井山弘幸

井山弘幸

パキスタン・ペシャワールの子どもたち。この写真を撮影した約1年後に、すぐ近くにあるアフガニスタンにソ連が侵攻。ペシャワールの街には大勢の人々が逃れてきた。

(写真:佐藤秀明

違いがわかるとは、分けることである

インターネットの普及によって、私たちは計り知れない量の情報を手に入れることができるようになった。しかし、それは本当に何かを知ることに役立っているのだろうか。人が「知ること」「わかること」とは何なのだろう。人文学者の井山弘幸氏が思索する。

Updated by Hiroyuki Iyama on February, 15, 2022, 8:50 am JST

違いがわかるためには、分析しなければならない

麻酔法の発見者ウェルズと山羊飼いのカルディー少年には共通点がある。

・笑気を吸入後に怪我をした人間に痛みの表情がないことの発見。これは山羊の異様な興奮を少年が目撃したことと同列であって、まだ観察者の域をでない分析前の状態。

・ついで自ら笑気を吸ってからの抜歯は、つまり医師がよく行なう犠牲的実験は再現性の確証が目的で、少年が自ら珈琲の実を齧ったことに対応する。

・そして違いがわかるようになる舞台には、歯科医も山羊飼いでもない別の人間が立っている。これこそが不確かな情報が堅実な知識へと変貌する、「感じる」が「分かる」に様変わりするプロセスの、よくある有力な型である。

とりとめのない展開に戸惑われた方がたにお詫びをいれつつ、最後はまた珈琲の話にもどることにしよう。17世紀末のイギリス。ジョン・ホートンは珈琲の「違いがわかる」ための科学論文を初めて書き、第3のステージに立ち会う(John Houghton, A Discourse of Coffee, 1699)。この論文は現在も刊行が続いている世界最古の科学雑誌『Philosophical Transactions』に掲載されたものである。イスラーム世界から17世紀に西欧にもたらされた珈琲。この時代にコーヒーハウスが誕生し何百人もの市民が押しよせた。ウィーンを包囲したオスマン帝国軍が置き土産に珈琲をもたらしたのも同じ頃。
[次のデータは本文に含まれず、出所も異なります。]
-- ==== Sys2Proof/Machine/LoadStore.lean ====
section
/-! DEFINITION. Loads and stores, 45_loadstore.md R290 to R297. -/

namespace Sys2Proof.Machine

/-- LD, R290: load a 64-bit word; also with xd = x0 all checks are made (10_state.md R32). -/
def execLd (xd : XReg) (xs : XReg) (s16 : BitVec 16) (s : State) : Result :=
  let ea := effectiveAddress (readX s xs) s16
  match wordError s ea with
  | some e => raise e s
  | none => writeXNext xd (memRead s ea.toNat) s

/-- SD, R291: store a 64-bit word. -/
def execSd (xa : XReg) (xs : XReg) (s16 : BitVec 16) (s : State) : Result :=
  let ea := effectiveAddress (readX s xs) s16
  match wordError s ea with
  | some e => raise e s
  | none => .next (retire (memWrite ea.toNat (readX s xa) s))

/-- BLD, R293: load a BigInt image, normalised. -/
def execBld (bd : BReg) (xs : XReg) (s16 : BitVec 16) (s : State) : Result :=
  match loadImage s (effectiveAddress (readX s xs) s16) with
  | .error e => raise e s
  | .ok v => writeBig bd v s

/-- BST, R295: store a BigInt as a canonical image. -/
def execBst (ba : BReg) (xs : XReg) (s16 : BitVec 16) (s : State) : Result :=
  let ea := effectiveAddress (readX s xs) s16
  match imageError s ea (readB s ba) with
  | some e => raise e s
  | none => .next (retire (memWriteWords ea.toNat (imageWords (readB s ba)) s))

end Sys2Proof.Machine
end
ホートンは大流行している謎の飲料の魅力の解明を感覚器官に頼らぬ化学分析に委ねる。

「もっとコーヒーのことを理解しようと思って、コーヒーの代用として時々使われると聞く、そら豆や小麦とどこが違うのかと考え、化学者のもとに送って分析を依頼したところ、蒸留によって得られる油脂の量は、そら豆の二倍、小麦の三倍であった。…蒸発乾固して得られる灰分はわずかで塩は含まれていなかった」

違いがわかるためには、分析しなければならない。こういう発想はさほど古いものではない。無名の化学者の蒸留分析は珈琲豆を油脂、精油、灰分に分けるのが精一杯だった。科学革命の世紀にしてこの程度なのか、と考える人もいるだろうが、そもそも元素分析しようにも、この時代の元素とは地水火風でしかなく、アリストテレス以来二千年近く分析の基底はこの四元素であった。周期表にアルファベット表記の元素が並ぶのは200年先のことだ。違いの本質をよりミクロな世界にもとめる流儀は、次第に洗練の度合を深めていくにせよ、感覚器官でとらえた原初の違いを、感覚の圏外にある物質存在の違いへと深化させる、その過程の一例を、珈琲と笑気の逸話をもとにお話しした。分析という聞こえの良い科学者の武器が必ずしも万能ではない、という話は、また別の機会にとっておこう。

本文中に登場した書籍
『珈琲の旅~吉祥寺・珈琲店「もか」』著 標交紀(いなほ書房 2017年)

参考文献
コーヒーの鬼がゆく 吉祥寺「もか」遺聞』著 嶋中労(中央公論社 2011年)
コーヒーに憑かれた男たち著 嶋中労(中央公論社 2008年)
カフェイン大全』著 B.A.ワインバーグ、B.K. ビーラー(八坂書房 2006年)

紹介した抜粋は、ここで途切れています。